# Wading boot problem



## pllosurf

I wear a size 13. So I have tried a 15 in RayGuard with my beathable SIMM's. The fit is way to tight with the neoprene booties and I have not even hit the water yet. 

FTU is looking into a larger boot but it's a lace up. And will run is excess of 200$.

Looking for feedback on whether you would get a lace up?

Buy neoprene w built in boots?

Or maybe another recommendation?

Thanks!


----------



## TexasGrandSlam

I also wear a size 13 and also have the Simms breathable waders. I had an older pair of "worldwide sportsman" neoprene wading booties from bass pro that stretched way too much and would fall off after about a year of wading. Since they had stretched so much, they now fit perfectly over the Simms and won't cramp your foot. They have reached they're maximum stretch I think so hopefully I don't cut em up on oysters this Christmas.
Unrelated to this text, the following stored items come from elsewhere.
-- ==== Sys2Proof/Laws/Exec.lean ====
section
/-! SUPPORT. The meanings one path at a time, in the order of their checks (60_exceptions.md R110), over the shared
operations.
-/

namespace Sys2Proof.Machine

theorem execReadMem_of_lt {a : Nat} {s : State} (h : a < s.cfg.memSize) :
    execReadMem a s = pushOrOverflow opReadMem (s.mem.read a) s :=
  if_pos ((inBounds_iff _ _).mpr h)

theorem execReadMem_of_le {a : Nat} {s : State} (h : s.cfg.memSize ≤ a) :
    execReadMem a s = .next (s.raiseFault .outOfBounds opReadMem (addressField a) .read) :=
  if_neg (by simp [effectiveAddress, (inBounds_eq_false_iff _ _).mpr h])

theorem execWriteMem_of_top {a : Nat} {s : State} {rest : List I32} {v : I32} (h : a < s.cfg.memSize)
    (hs : s.stack = rest ++ [v]) :
    execWriteMem a s = .next ((s.withStack rest).withMem (s.mem.write a v)) := by
  simp [execWriteMem, effectiveAddress, (inBounds_iff _ _).mpr h, State.popValue_of_top hs]

theorem execWriteMem_of_empty {a : Nat} {s : State} (h : a < s.cfg.memSize) (hs : s.stack = []) :
    execWriteMem a s = .next (s.raiseFault .stackUnderflow opWriteMem 0 .noOp) := by
  simp [execWriteMem, effectiveAddress, (inBounds_iff _ _).mpr h, (State.popValue_eq_none_iff s).mpr hs]

theorem execWriteMem_of_le {a : Nat} {s : State} (h : s.cfg.memSize ≤ a) :
    execWriteMem a s = .next (s.raiseFault .outOfBounds opWriteMem (addressField a) .write) :=
  if_neg (by simp [effectiveAddress, (inBounds_eq_false_iff _ _).mpr h])

theorem execSgn_of_checked {u : Nat} {s : State} (hc : s.cfg.sgnOperandCheck = true ∧ u ≠ 0) :
    execSgn u s = .next (s.raiseFault .illegalOperand opSgn 0 .noOp) :=
  if_pos (by simp [unusedOperandNonzero, hc.1, hc.2])

theorem execSgn_of_top {u : Nat} {s : State} {rest : List I32} {v : I32}
    (hc : ¬(s.cfg.sgnOperandCheck = true ∧ u ≠ 0)) (hs : s.stack = rest ++ [v]) :
    execSgn u s = .next ((s.withStack rest).pushValue (signOf v)) := by
  unfold execSgn
  rw [if_neg (by simpa [unusedOperandNonzero] using hc), State.popValue_of_top hs]

theorem execSgn_of_empty {u : Nat} {s : State} (hc : ¬(s.cfg.sgnOperandCheck = true ∧ u ≠ 0)) (hs : s.stack = []) :
    execSgn u s = .next (s.raiseFault .stackUnderflow opSgn 0 .noOp) := by
  unfold execSgn
  rw [if_neg (by simpa [unusedOperandNonzero] using hc), (State.popValue_eq_none_iff s).mpr hs]

/-- A stack is empty or has a top. -/
theorem stack_empty_or_top (l : List I32) : l = [] ∨ ∃ rest v, l = rest ++ [v] := by
  rcases List.eq_nil_or_concat l with h | ⟨rest, v, h⟩
  · exact .inl h
  · exact .inr ⟨rest, v, by simpa using h⟩

end Sys2Proof.Machine
end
I don't have any info on any lace ups or built in, hope that helps


----------



## Golden

I have the same Simms waders and when using them I ware a pair of Orvis zip up flats booties three full sizes larger than my foot. size 9 foot size 12 booties also I do not ware socks inside the waders either really no need. Since I only use full waders during the winter months (water temps in the 50's) I have used the same booties for five years without a blister one. Less than $50.00 invested divided by 5 years = $10.00py!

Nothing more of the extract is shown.